-- Ticks and slots (chapters 01, 02, 05)

/-- With the clock running and the grid on, no step due and no rate change reached, TICK_BOUNDARY begins the next tick of the same grid at
slot 0: one more tick is counted, its assembly at D(n) = T(n) + H is due behind those before it, and its time quality is latched. A grid
that has not begun begins at tick 0 (R7, R9, R23, R212).

SLOT_BOUNDARY begins the next slot of the tick at its instant; at slot 3 a pending offset-add is applied to the clock after the boundary
and counted, unless it was written in this very tick (R8, R34). Of the module only time, compute unit, rings, events, signal table and
twin unit can change. In the last slot of a tick, without a grid, or with the clock stopped, it does nothing.

A read of SLW_TIME_S by a core that runs an item returns the seconds of the clock, and latches nanoseconds and time state of the same
cycle for that core alone; nothing else changes (R44 to R46). A read of SLW_TIME_NS returns what is latched for its core, and zero where
nothing is.

What rests on a choice of the model: log entries 1, 33. -/
def Obligations.BoundariesBeginTicksAndSlots : Prop :=
  -- TickBoundaryBeginsATick
  (∀ s, clockRuns s.m = true → s.m.sec.bootDue = [] →
     let u := s.m.time
     let n := if u.gridOn = true then u.tick + 1 else 0
     (u.gridOn = true → stepDue n s.m = none ∧ ∀ d, u.rateChange = some d → tickAt s.m n < d.sec * 1000000000) →
     ∃ t, Makes .tickBoundary s t ∧ t.time.tick = n ∧ t.time.slot = 0 ∧ t.time.gridOn = true ∧ t.time.grid = u.grid ∧
       t.time.ticks = u.ticks + 1 ∧ t.time.clock = (advanceTo (tickAt s.m n) s.m).time.clock ∧
       t.time.asm = u.asm ++ [AsmDue.mk n (tickStart u.grid n) (tickStart u.grid n + u.hold) u.grid.rate u.grid
         (tickStart u.grid (n + 1) - tickStart u.grid n) []] ∧
       t.time.tqs = ((n, timeQuality u) :: u.tqs).take 8) ∧
  -- SlotBoundaryBeginsASlot
  ((∀ s, clockRuns s.m = true → s.m.time.gridOn = true → s.m.time.slot < 255 →
     let u := s.m.time
     let c := (advanceTo (slotStart u.grid u.tick (u.slot + 1)) s.m).time.clock
     ∃ t, Makes .slotBoundary s t ∧ Only [.time, .cpu, .net, .evr, .sig, .twn] s.m t ∧
       t.time.slot = u.slot + 1 ∧ t.time.tick = u.tick ∧ t.time.grid = u.grid ∧ t.time.increment = u.increment ∧
       (u.slot + 1 ≠ 3 ∨ u.offPending = none ∨ u.run.lastAdd = some u.ticks →
         t.time.clock = c ∧ t.time.offPending = u.offPending ∧ t.time.adds = u.adds) ∧
       (∀ d, u.slot + 1 = 3 → (∀ k, u.run.lastAdd = some k → k < u.ticks) → u.offPending = some d → t.time.offPending = none ∧
         t.time.adds = u.adds + 1 ∧
         t.time.clock = clockOf (((clockTotal c : Int) + d * 2 ^ 40).toNat))) ∧
   (∀ s, clockRuns s.m = false ∨ s.m.time.gridOn = false ∨ 255 ≤ s.m.time.slot → Makes .slotBoundary s s.m)) ∧
  -- TimeReadLatches
  (∀ s (core : Fin 32) r, coreRun s.m core = some r → s.m.cpu.cores.length = 32 →
     ∃ b, Makes (.slwTimeSRead core) s b ∧ Only [.time, .cpu] s.m b ∧
       b.time = { s.m.time with latch := b.time.latch } ∧
       tget b.time.latch core.val = some (.ofNat 64 (timeCode s.m.time.state * 2 ^ 32 + s.m.time.clock.ns.toNat)) ∧
       (∀ k, k ≠ core.val → tget b.time.latch k = tget s.m.time.latch k) ∧
       b.cpu = { s.m.cpu with cores := b.cpu.cores } ∧
       b.cpu.cores[core.val]? = (s.m.cpu.cores[core.val]?).map (fun c => { c with rdata := s.m.time.clock.sec }) ∧
       (∀ k, k ≠ core.val → b.cpu.cores[k]? = s.m.cpu.cores[k]?) ∧
       readReg s.m core r .slwTimeS = s.m.time.clock.sec ∧
       readReg b core r .slwTimeNs = .ofNat 64 (timeCode s.m.time.state * 2 ^ 32 + s.m.time.clock.ns.toNat) ∧
       (tget s.m.time.latch core.val = none → readReg s.m core r .slwTimeNs = 0))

■ ■ ■ ■ ■ ■ ■

• _Task to carry out_
Starting at the line that contains "readReg s.m core r .slwTimeS", copy each line through the last line of the listing, and copy nothing else.

• _Task answer_
       readReg s.m core r .slwTimeS = s.m.time.clock.sec ∧
       readReg b core r .slwTimeNs = .ofNat 64 (timeCode s.m.time.state * 2 ^ 32 + s.m.time.clock.ns.toNat) ∧
       (tget s.m.time.latch core.val = none → readReg s.m core r .slwTimeNs = 0))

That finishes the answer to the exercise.